-- ==== Sys2Proof/Machine/Detectors.lean ====
section
/-!
DEFINITION. The detector unit and the vehicle trace (chapter 1): loop presences, pending arrivals, vehicle
completion, lane measurement modes, the interval end, and the trace's report frames.
-/
namespace Sys2Proof.Machine

/-! ### Vehicle completion (R12 to R14, R21) -/

/-- A vehicle record is finished at once without a speed (R12, R13); its completion time is the present time (R14). -/
def State.finishUnmeasured (s : State) (k : Lane) (onA : Nat) (reason : UnmeasuredReason) : State :=
  s.finishRecord { lane := k, seconds := s.seconds, tick := s.tick, onA := onA, result := .unmeasured reason }

/-- A VEHICLE request is offered: taken when fewer than 7 are held, else the record is finished with reason LOAD
(R12, R21). -/
def State.offerVehicle (s : State) (r : VehicleRequest) : State :=
  if vehicleCount s.requests < 7 then s.setRequests (s.requests ++ [.vehicle r])
  else s.finishUnmeasured r.lane r.onA .load

/-- The vehicle of a list entry completes and adds to the sums by its outcome (R12). -/
def State.completeVehicle (s : State) (k : Lane) (a : Arrival) : State :=
  let onA := (a.off.getD s.tick - a.on).toNat
  let x := (s.detector.lanes.get k).sums
  match a.bOn with
  | none => (s.setSums k { x with n := x.n + 1 }).finishUnmeasured k onA .notPaired
  | some b =>
      let t := (b - a.on).toNat
      if t = 0 then
        (s.setSums k { x with n := x.n + 1, implausible := min (x.implausible + 1) 255 }).finishUnmeasured k onA .implausible
      else
        let c := s.cfg.lanes.get k
        (s.setSums k { x with n := x.n + 1, m := x.m + 1, sumT := x.sumT + t }).offerVehicle
          { lane := k, spacing := c.spacing, transit := t, onA := onA, loopLength := c.loopLength
            longThreshold := c.longThreshold, seconds := s.seconds, tick := s.tick }

/-- A single-loop vehicle completes at the release of the counting loop (R13). -/
def State.completeSingle (s : State) (k : Lane) (a : Arrival) : State :=
  let x := (s.detector.lanes.get k).sums
  (s.setSums k { x with n := x.n + 1 }).finishUnmeasured k (a.off.getD s.tick - a.on).toNat .singleLoop

/-! ### The pending-arrival list (R9 to R12) -/

/-- An entry completes when its A-off time is known and it is paired or resolved (R12). -/
def Arrival.complete (a : Arrival) : Bool := a.off.isSome && (a.bOn.isSome || a.resolved)

/-- One lane's pending-arrival list is replaced. -/
def State.setArrivals (s : State) (k : Lane) (l : List Arrival) : State :=
  s.setLane k { s.detector.lanes.get k with arrivals := l }

/-- Every entry that completes leaves the list, oldest first (R12). -/
def State.drainArrivals (s : State) (k : Lane) : State :=
  let l := (s.detector.lanes.get k).arrivals
  (l.filter Arrival.complete).foldl (fun t a => t.completeVehicle k a)
    (s.setArrivals k (l.filter (fun a => !a.complete)))

/-- The oldest entry is resolved as unpaired (R9). -/
def resolveOldest (l : List Arrival) : List Arrival :=
  match l with
  | [] => []
  | a :: as => { a with resolved := true } :: as

/-- A new arrival (R9, R13). -/
def Arrival.start (on : Tick) : Arrival := { on := on, off := none, bOn := none, resolved := false }

/-- A qualified on edge of loop A in DUAL appends an entry, the oldest of four being resolved first (R9). -/
def State.appendArrival (s : State) (k : Lane) (on : Tick) : State :=
  let s1 :=
    if 4 ≤ (s.detector.lanes.get k).arrivals.length then
      (s.setArrivals k (resolveOldest (s.detector.lanes.get k).arrivals)).drainArrivals k
    else s
  s1.setArrivals k ((s1.detector.lanes.get k).arrivals ++ [Arrival.start on])

/-- A qualified on edge of loop B is offered to the oldest entry that is neither paired nor resolved (R10). -/
def offerEdge (tmax : Nat) (t : Tick) (l : List Arrival) : List Arrival :=
  match l with
  | [] => []
  | a :: as =>
      if a.bOn.isNone && !a.resolved then
        if precedes t a.on then a :: as
        else if (t - a.on).toNat ≤ tmax then { a with bOn := some t } :: as
        else { a with resolved := true } :: offerEdge tmax t as
      else a :: offerEdge tmax t as

/-- A release of loop A sets the A-off time of the newest entry if it has none (R9). -/
def setOff (t : Tick) (l : List Arrival) : List Arrival :=
  match l with
  | [] => []
  | [a] => [if a.off.isNone then { a with off := some t } else a]
  | a :: as => a :: setOff t as

/-- The oldest entry that is neither paired nor resolved is resolved when its deadline has come (R11). -/
def State.resolveDue (s : State) (k : Lane) (l : List Arrival) : List Arrival :=
  match l with
  | [] => []
  | a :: as =>
      if a.bOn.isNone && !a.resolved then
        if s.reached (s.pairingDeadline k a) then { a with resolved := true } :: as else a :: as
      else a :: s.resolveDue k as

/-! ### Loops, edges and modes (R3 to R8, R13, R15) -/

/-- One loop's record is replaced. -/
def State.setLoop (s : State) (l : Loop) (r : LoopRecord) : State :=
  s.setLane l.lane ((s.detector.lanes.get l.lane).setLoop l.side r)

/-- One loop's record. -/
def State.loop (s : State) (l : Loop) : LoopRecord := (s.detector.lanes.get l.lane).loop l.side

/-- The loop is held in a qualified presence. -/
def LoopRecord.held (r : LoopRecord) : Bool :=
  match r.presence with
  | some p => p.qualified
  | none => false

/-- The held time of the counting loop up to a moment is added to ΣOn, and the mark takes a new value (R15). -/
def LaneDetector.addOccupancy (d : LaneDetector) (upTo : Tick) (mark : Option Tick) : LaneDetector :=
  match d.mark with
  | some m => { d with sums := { d.sums with sumOn := d.sums.sumOn + heldTicks m upTo }, mark := mark }
  | none => { d with mark := mark }

/-- The entry in progress that a mode change keeps; on a change to DUAL at or after its deadline it is resolved (R8). -/
def State.keptArrivals (s : State) (k : Lane) (old new : MeasureMode) (l : List Arrival) : List Arrival :=
  let open_ := l.filter (fun a => a.off.isNone)
  match old, new with
  | .dual, .singleA => open_
  | .singleA, .dual =>
      open_.map (fun a =>
        if a.bOn.isNone && !a.resolved && s.reached (s.pairingDeadline k a) then { a with resolved := true } else a)
  | _, _ => []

What is needed: Reproduce each line of the material containing the word "LoopRecord".

Result of the task:
def State.setLoop (s : State) (l : Loop) (r : LoopRecord) : State :=
def State.loop (s : State) (l : Loop) : LoopRecord := (s.detector.lanes.get l.lane).loop l.side
def LoopRecord.held (r : LoopRecord) : Bool :=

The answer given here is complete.